The UN announced this week that “53 per cent of women in need received antiretrovirals for PMTCT.” Relying on partial data that make true comparisons across years nearly impossible, the reports compared the 2010 percentage with a 15 percent marker reached in 2005. Media packets did not mention that this year’s total included women who were prescribed only single-dose nevirapine. That quick fix is no longer recommended by the World Health Organization (WHO) because it falls so short of acceptable standards of care, but worse, because it puts mothers and babies at risk.

About a third of women who are given a single dose of nevirapine during childbirth will develop resistance to that class of drugs. Later, when their HIV disease progresses and they need treatment to stay alive, the antiretroviral regimens used in most developing countries may not work. Over 50 percent of the babies exposed to single-dose nevirapine will also develop drug-resistant HIV.

Even the pharmaceutical company that patented nevirapine has since discouraged its use in single doses to prevent vertical transmission. But it was still prescribed to many program beneficiaries, and that was still described by the UN as a 2010 success story. Of the four countries in sub-Saharan Africa applauded for achieving the UN’s 80 percent coverage goal, three — Namibia, South Africa and Swaziland — reached the target in part by prescribing single-dose nevirapine; in Namibia, 48 percent of women enrolled in the program received it. In Ethiopia and India, single-dose nevirapine was prescribed to all the women treated, and yet both countries earned a tick on the UN ledger that marks progress toward “virtual elimination of mother-to-child transmission.”

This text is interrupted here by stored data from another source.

/-! ### Inputs (R221) -/

/-- One input's measurement: its class and its run of readings below the LOST threshold; while the run is short the class stays (DESIGN CHOICE,
log 100). -/
def classify (s : State) (c : LaserClass) (below : Nat) (x : Int) : LaserClass × Nat :=
  if rgetI s Reg.laserLowCdbm ≤ x then (.ok, 0)
  else if rgetI s Reg.laserLostCdbm ≤ x then (.low, 0)
  else (c, below + 1)

/-- R521: the lowest power seen at an input since the last read. -/
def logPower (s : State) (i : Nat) (seen : Bool) (x : Int) : State :=
  let r := Reg.laserPowerLog.at i
  rsetI s r (if seen then min x (rgetI s r) else x)

/-- R221: an input enters LOW. -/
def laserLow (s : State) (d i : Nat) : State := notice (rinc s (Reg.laserLowEvents d)) Code.laserLow 5 d i

/-- R244: transmitted powers measured with it, by 32·(eyelet of the die) + lane. -/
def txPowers (s : State) (die : Nat) (xs : List Int) : State :=
  xs.zipIdx.foldl (fun s x => rsetI s ((Reg.txPowerCdbm (4 * die + x.2 / 32)).at (x.2 % 32)) x.1) s

/-- LASER_MEASUREMENT (R221, R225, R244). -/
def execLaserMeasurement (die : Nat) (aCdbm bCdbm : Int) (depths : Nat × Nat) (txCdbm : List Int) (s : State) : Host.Outcome State Fault Refusal :=
  let x := eyeDie s die
  let a := classify s x.classA x.belowA aCdbm
  let b := classify s x.classB x.belowB bCdbm
  let s1 := logPower (logPower (txPowers s die txCdbm) die x.seenA aCdbm) (8 + die) x.seenB bCdbm
  let s2 := rset (rset (rsetI (rsetI s1 (Reg.powerACdbm die) aCdbm) (Reg.powerBCdbm die) bCdbm) (Reg.toneDepthA die) depths.1) (Reg.toneDepthB die) depths.2
  let forced (i : Nat) : Bool := match x.forced with | some f => f.1 == i && decide (s.clock.beat.toNat < f.2) | none => false
  let ca := if forced 0 then x.classA else a.1
  let cb := if forced 1 then x.classB else b.1
  let s3 := setEye s2 die (fun x => { x with classA := ca, belowA := a.2, classB := cb, belowB := b.2, seenA := true, seenB := true })
  let s4 := if ca = .low ∧ x.classA ≠ .low then laserLow s3 die 0 else s3
  .next (if cb = .low ∧ x.classB ≠ .low then laserLow s4 die 1 else s4)

/-! ### Fitting passes that end early (R240) -/

/-- R247: a last_fit record. -/
def fitRecord (mod flt tStar result fails cm cf : Nat) : Nat :=
  at' mod 12 52 + at' flt 12 40 + at' tStar 16 24 + at' result 4 20 + at' fails 4 16 + at' cm 8 8 + at' cf 8 0

/-- FAILS of a lane (R237). -/
def fitFails (s : State) (e k : Nat) : Nat := bits (rget s ((Reg.lastFit e).at k)) 19 16

/-- The rings of a lane. -/
def modRing (e k : Nat) : Nat := 64 * e + 2 * k
def fltRing (e k : Nat) : Nat := 64 * e + 2 * k + 1

/-- End a pass: the record, the count, the heaters at table code, the lane no longer held. -/
def closeFit (s : State) (e k : Nat) (record : Nat) : State :=
  let s1 := { s with optics := { s.optics with fits := tdel s.optics.fits (laneKey e k) } }
  let s2 := rinc (rset s1 ((Reg.lastFit e).at k) record) Reg.fitPasses
  let s3 := drive (drive s2 (modRing e k) (tableCode s2 (modRing e k))) (fltRing e k) (tableCode s2 (fltRing e k))
  setLane s3 e k (fun l => { l with paused := false })

/-- R240: the pass of a lane is ABORTED. -/
def abortFit (s : State) (e k : Nat) : State :=
  match tget? s.optics.fits (laneKey e k) with
  | none => s
  | some _ => closeFit s e k (fitRecord (tableCode s (modRing e k)) (tableCode s (fltRing e k)) 0 6 (fitFails s e k) 0 0)

/-- The lanes of an eyelet die, as (eyelet, lane). -/
def dieLanes (d : Nat) : List (Nat × Nat) := (List.range 128).map (fun i => (4 * d + i / 32, i % 32))

/-! ### Selectors (R222 to R224) -/

/-- The selector starts to switch: passes end, the die's lanes are PAUSED. -/
def startSwitch (s : State) (d : Nat) (x : Selector) : State :=
  let s1 := (dieLanes d).foldl (fun s l => abortFit s l.1 l.2) (setEye s d (fun y => { y with sel := x }))
  (dieLanes d).foldl (fun s l =>
    if (lane s l.1 l.2).train = .serve ∨ (rxOf s l.1 l.2).train = .serve then setLane s l.1 l.2 (fun y => { y with switching := true }) else s) s1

AIDS-Free World’s own stocktaking leads us to conclusions starkly at odds with the UN’s assessment. The truth can be found by poring over this week’s and other recent UN reports, and cobbling together pieces of fact scattered across hundreds of inside pages. They tell a different story than the one presented this week, about a program with five characteristics that the public, the media and HIV-positive women should know:

First, in the UN reports, progress toward ending mother-to-child transmission is not measured by counting the babies protected from HIV. It is estimated by counting the women given drugs to prevent transmission, and then calculating the likelihood that the drugs succeeded. So far, no real data exists that establishes how many infant lives have actually been saved. The claim that an “HIV-free generation” is within reach is based on guesswork, not evidence.

Second, the figures said to represent beneficiaries of “PMTCT” services include not only pregnant positive women who received appropriate antiretroviral drugs (ARVs) and infant feeding counseling and support, but also women who were given nothing more than single-dose nevirapine. Since that drug application is known to endanger the lives of women and children, it should be discontinued, not counted as an achievement.